It's okay for you to not like porn, but clearly, he does. Most men, good parents and partners and good people, enjoy pornography. Most people, men and women, have absolutely no problem understanding the porn is fantasy, similar to a romance novel, and still enjoy the real sex and intimacy they have with their actual partner.
The only problems here are that
A.) He wont just stand up and admit that he enjoys it, and sees nothing wrong with it, and
B.) you think that because you don't like it, he must stop.
There is no reason to think his behaviour is an addiction. Pornography only becomes compulsive when people risk their jobs, or ignore their other responsibilities for the sake of watching porn. There is nothing wrong with him, or with you. It's simply a disagreement the two of you have.
It's okay for partners to disagree about pornography, but your opinion that porn is bad or makes you feel bad, doesn't automatically trump his opinion that it's okay, and that he enjoys it.
The simple truth is pretty much every guy out there watches porn. The ones who never cheat watch porn. The great dads watch porn. The men who are helplessly in love with their girlfriend or wife, also watch porn. It's not a reflection on you, or your relationship, it's a reflection of the fact he is human being and has the kinds of interests in sex that virtually all human beings have, and that men can easily and causally engage with through porn.
You don't need to understand why he does it. Maybe it will never make sense to you, but if he otherwise a good husband and a good partner, why torture yourself over this difference of opinion?
If porn upsets you, then he is doing a respectful thing by hiding it from you. You can do the equally respectful thing, but not going hunting for it. I don't think that's an ideal arrangement, but it works for a lot a couples who have the same disagreements about porn that you and your husband have. [ Razhie's advice column | Ask Razhie A Question ]

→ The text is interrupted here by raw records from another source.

-- ==== Sys2Proof/Machine/Formats.lean ====
section
/-! DEFINITION. The record layouts of chapter 12: codes, the records the part writes, the directory entry it reads back. -/

namespace Sys2Proof.Machine

/-! ## Packing (R179) -/

/-- A word with the number `n`. -/
def word (n : Nat) : Word := BitVec.ofNat 32 n

/-- Four byte fields, byte 0 lowest. -/
def packBytes (b0 b1 b2 b3 : Nat) : Word :=
  word (b0 % 256 + 256 * (b1 % 256) + 65536 * (b2 % 256) + 16777216 * (b3 % 256))

/-- Two 16-bit fields, low / high. -/
def packHalves (lo hi : Nat) : Word := word (lo % 65536 + 65536 * (hi % 65536))

/-- The low word of a 48-bit block number. -/
def blockLow (n : Nat) : Word := word n

/-- The high word of a 48-bit block number; its high 16 bits are 0 (R179). -/
def blockHigh (n : Nat) : Word := word (n / 4294967296 % 65536)

/-- A flag as a number. -/
def flag (b : Bool) : Nat := if b then 1 else 0

/-! ## Code values (R179) -/

def PartState.code : PartState → Nat
  | .quiet => 0
  | .standby => 1
  | .armed => 2
  | .running => 3

def ClockState.code : ClockState → Nat
  | .noClock => 0
  | .locked => 1
  | .flywheel => 2

def Role.code : Role → Nat
  | .main => 1
  | .backup => 2

def SelectState.code : SelectState → Nat
  | .onMain => 1
  | .toBackup => 2
  | .onBackup => 3
  | .toMain => 4

def RigVerdict.code : RigVerdict → Nat
  | .unknown => 1
  | .sound => 2
  | .suspect => 3
  | .failed => 4

def AgreementVerdict.code : AgreementVerdict → Nat
  | .unproven => 1
  | .agreed => 2
  | .diverged => 3

def LaneState.code : LaneState → Nat
  | .idle => 0
  | .filling => 1
  | .spoiled => 2
  | .starved => 3

/-- The header State: READY is written for a RELEASED slot (R82). -/
def SlotState.code : SlotState → Nat
  | .empty => 0
  | .blending => 1
  | .ready => 2
  | .released => 2

def SwitchCause.code : SwitchCause → Nat
  | .none => 0
  | .verdict => 1
  | .command => 2
  | .line => 3
  | .return => 4

def ResultCode.code : ResultCode → Nat
  | .done => 1
  | .wrongState => 2
  | .locked => 3
  | .badParameter => 4
  | .busy => 5
  | .unknownCommand => 6
  | .noContext => 7
  | .memoryFault => 8
  | .badAnchor => 9

def rigCode : Rig → Nat
  | .rig1 => 1
  | .rig2 => 2

/-- Source codes of map entries (R82). -/
def Source.code : Source → Nat
  | .idle => 0
  | .main => 1
  | .backup => 2
  | .blend => 3
  | .silence => 4
  | .repeatFill => 5

def ChannelKind.code : ChannelKind → Nat
  | .audio => 0
  | .data => 1

def SwitchEnding.code : SwitchEnding → Nat
  | .faded => 1
  | .immediate => 2
  | .cutShort => 3

def WithheldReason.code : WithheldReason → Nat
  | .held => 1
  | .backupNotSound => 2
  | .mainNotSound => 3
  | .diverged => 4

def inputCode : BlendInput → Nat
  | .old => 0
  | .new => 1

/-! ## Notice entries (R181) -/

/-- The Kind code of a notice. -/
def NoticeBody.kind : NoticeBody → Nat
  | .commandDone .. => 1
  | .showStarted .. => 2
  | .clockChange .. => 3
  | .switchStarted .. => 4
  | .switchFinished .. => 5
  | .switchWithheld .. => 6
  | .rigVerdictChanged .. => 7
  | .agreementChanged .. => 7
  | .windowReport .. => 8
  | .contextExhausted .. => 9
  | .poolExhausted .. => 10
  | .readerLate .. => 11
  | .ringFault .. => 12
  | .memoryFaultLoad .. => 13
  | .memoryFaultBlend .. => 13
  | .memoryFaultMap .. => 13

/-- Words 3 to 7 of a notice, without the zero words at the end. The block words of a MemoryFault of a map read are 0 (DESIGN
CHOICE, log 49: R181 lists them for the kind, and R84 names no block). -/
def NoticeBody.words : NoticeBody → List Word
  | .commandDone e k g r => [word e, word k, word g, word r.code]
  | .showStarted b n => [blockLow b, blockHigh b, word n]
  | .clockChange o n r nominal => [word o.code, word n.code, word r, word nominal]
  | .switchStarted f t c l x ls n =>
    [packBytes f.code t.code c.code l, blockLow x, packBytes (x / 4294967296) (x / 1099511627776) ls 0, word n]
  | .switchFinished r e c x => [packBytes r.code e.code c.code 0, blockLow x, blockHigh x]
  | .switchWithheld ls r why m => [packBytes ls r.code why.code m]
  | .rigVerdictChanged r o n trip b g => [packBytes r.code o.code n.code (if trip then 2 else 1), packHalves b g]
  | .agreementChanged o n b g => [packBytes 3 o.code n.code 1, packHalves b g]
  | .windowReport c d o r m cd lead trip oob cmp dis =>
    [packHalves c d, packHalves o r, packHalves m cd, packBytes (lead.getD 255) (flag trip + 2 * flag oob) 0 0,
     packHalves cmp dis]
  | .contextExhausted c l v st => [word c, word l, word v, word st]
  | .poolExhausted c l r q f => [packHalves c l, word r.code, word q, word f]
  | .readerLate b => [blockLow b, blockHigh b]
  | .ringFault r v => [word r, word v]
  | .memoryFaultLoad c => [word 1, word c]
  | .memoryFaultBlend c i b => [word 2, word c, word (inputCode i), blockLow b, blockHigh b]
  | .memoryFaultMap c k => [word 3, word c, word k]

/-- Word 0 of a notice entry, with OWN clear (R175, R181). -/
def Notice.ownWord (n : Notice) : Word :=
  packBytes n.body.kind (n.group.getD 255) (match n.source with | none => 0 | some r => rigCode r) 0

/-- Words 1 to 7 of a notice entry. -/
def Notice.restWords (n : Notice) : List Word :=
  ([blockLow n.period, blockHigh n.period] ++ n.body.words ++ List.replicate 5 0).take 7

/-- The writes of a notice entry at byte address `a`, in the order sent: the OWN word last (R175). -/
def Notice.writes (n : Notice) (a : Nat) : List (Nat × List Word) := [(a + 4, n.restWords), (a, [n.ownWord])]

/-! ## Slot records (R82, R181) -/

/-- The 16 header words of a slot record, with the release word 0xFFFF_FFFF (R82). -/
def headerWords (state block : Nat) (role : Role) (switchMark fadeMark : Bool) (c : Counts) : List Word :=
  [word state, blockLow block, blockHigh block, 0xFFFFFFFF, word role.code, word (flag switchMark + 2 * flag fadeMark),
   word c.main, word c.backup, word c.blend, word c.fill, word c.patched, 0, 0, 0, 0, 0]

/-- A map entry's word: bucket in bits 0 to 16, source code in bits 24 to 26. -/
def MapEntry.word (e : MapEntry) : Word := packHalves e.bucket (e.bucket / 65536 % 2 + 256 * e.source.code)

/-- The header of a slot with the given State code, sent upward from word 0 (DESIGN CHOICE, log 50). -/
def Slot.header (sl : Slot) (state : Nat) : List Word :=
  headerWords state sl.block sl.servedRole sl.switchMark sl.fadeMark sl.counts

/-- The whole record of a slot: header and 768 map entries, in the order its words are sent: header word 0 first, then upward,
the map entries last, by channel (DESIGN CHOICE, log 50: R98 and R99 name the last word alone). -/
def Slot.record (sl : Slot) (state : Nat) : List Word :=
  sl.header state ++ (List.range 768).map (fun c => (Table.get MapEntry.idle sl.map c).word)

/-- The header of a record EMPTY since anchor take or End Show: BlockNumber all ones, MAIN, zeros (R82). -/
def emptyHeader : List Word := headerWords 0 281474976710655 .main false false .zero

/-- The byte address of the record of slot `k` of group `g` (R82). -/
def recordAddr (base g k : Nat) : Nat := base + (g * 16 + k) * 4096

/-- Writes those header words of the first `n` EMPTY records that are among words `lo` to `hi` − 1 of the Live Directory; a
record has 1,024 words. -/
def writeEmptyHeaders (m : Memory) (base lo hi : Nat) : Nat → Memory
  | 0 => m
  | n + 1 => writeWords (writeEmptyHeaders m base lo hi n) (base + n * 4096 + 4 * (lo - n * 1024))
      ((emptyHeader.take (hi - n * 1024)).drop (lo - n * 1024))

/-- Words `lo` to `hi` − 1 of the 128 slot records, EMPTY with every map entry bucket 0, code 0 (R82). -/
def writeEmptyRange (m : Memory) (base lo hi : Nat) : Memory :=
  writeEmptyHeaders (zeroFill m (base + 4 * lo) (4 * (hi - lo))) base lo hi 128

/-- All 128 slot records EMPTY (R82). -/
def writeEmptyRecords (m : Memory) (base : Nat) : Memory := writeEmptyRange m base 0 131072

/-! ## Channel Directory entries (R52, R181) -/

/-- The byte address of directory entry `c` (chapter 4, 4.1). -/
def dirAddr (base c : Nat) : Nat := base + c * 32

/-- Word 0 of a directory entry. -/
def DirEntry.word0 (d : DirEntry) : Word := packBytes (flag d.defined + 2 * flag d.cached + 4 * d.kind.code) (d.group % 8) 0 0

/-- The 8 words of a directory entry. -/
def DirEntry.words (d : DirEntry) : List Word :=
  [d.word0, packHalves d.accepted.rig1 d.accepted.rig2, packHalves d.damaged.rig1 d.damaged.rig2, 0, 0, 0, 0, 0]

/-- The low and the high half of a word, as numbers per rig port. -/
def halves (w : Word) : PerRig Nat := ⟨w.toNat % 65536, w.toNat / 65536⟩

/-- The directory entry that stands at byte address `a`. -/
def readDirEntry (m : Memory) (a : Nat) : DirEntry :=
  { defined := (readWord m a).getLsbD 0
    cached := (readWord m a).getLsbD 1
    kind := if (readWord m a).getLsbD 2 then .data else .audio
    group := (readWord m a).toNat / 256 % 8
    accepted := halves (readWord m (a + 4))
    damaged := halves (readWord m (a + 8)) }

/-- The entry of an undefined channel (R52, anchor take and Undefine Channel). -/
def DirEntry.undefined : DirEntry :=
  { defined := false, cached := false, kind := .audio, group := 0, accepted := ⟨0, 0⟩, damaged := ⟨0, 0⟩ }

/-- The entry a write-back of a context writes (R52). -/
def Context.dirEntry (x : Context) : DirEntry :=
  { defined := true, cached := false, kind := x.kind, group := x.group, accepted := x.accepted, damaged := x.damaged }

/-! ## The Bridge Status record (R177, R181) -/

/-- The four words of group `g` in the Bridge Status record; an undefined group's are 0 (R177). -/
def State.statusGroup (s : State) (g : Nat) : List Word :=
  if (s.group g).defined then
    [blockLow (s.ring g).playBase, blockHigh (s.ring g).playBase,
     packBytes (s.group g).selectState.code (s.group g).targetRole.code (flag (s.group g).hold) 0,
     packBytes (s.healthOf g).main.verdict.code (s.healthOf g).backup.verdict.code (s.healthOf g).agreement.verdict.code 1]
  else [0, 0, 0, 0]

/-- The 128 words of the Bridge Status record with sequence value `q`: one snapshot of every figure (R177). -/
def State.statusWords (s : State) (q : Word) : List Word :=
  [q, packBytes s.part.state.code s.clock.state.code (flag s.notices.lost + 2 * flag s.sup.locked) 0,
   blockLow s.part.period, blockHigh s.part.period,
   blockLow s.resolver.resolveFront, blockHigh s.resolver.resolveFront,
   word s.cache.validContexts.length,
   packHalves s.resolver.readerEarly s.resolver.readerFault,
   word (s.pool.inUse (.quota .rig1)), word (s.pool.inUse (.quota .rig2)),
   word (s.pool.inUse (.common .rig1)), word (s.pool.inUse (.common .rig2)),
   word s.pool.commonFree, word (s.pool.inUse .blend),
   packHalves s.cache.strayWrites.rig1 s.cache.strayWrites.rig2, 0]
  ++ s.statusGroup 0 ++ s.statusGroup 1 ++ s.statusGroup 2 ++ s.statusGroup 3
  ++ s.statusGroup 4 ++ s.statusGroup 5 ++ s.statusGroup 6 ++ s.statusGroup 7
  ++ List.replicate 79 0 ++ [q]

end Sys2Proof.Machine
end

adviceman49 answered Monday January 13 2014, 10:05 am: First things first; the males of our species are very visual. Porn satisfies the need for visual stimulation. Frankly a wife could parade a platoon of naked women through the house daily and most husbands, I'd venture up to 95% would still look at porn. Fact is it is hard to get away from porn as it is, in soft porn all around us. Ad agencies use soft porn to sell just about everything from After Shave to Wax for the car.
Speaking of sales heavy on soft porn; let's look at the Victoria Secrets yearly TV Show. Any guess to the demographics of who makes up the largest percentage of viewers are. Males in the 18 to 49 age bracket. Strangely right after the show these are the same customers who make up the largest percentage of customers for what was shown on the broadcast which just barely, no pun intended, meets the censors approval for the hour it is broadcast in.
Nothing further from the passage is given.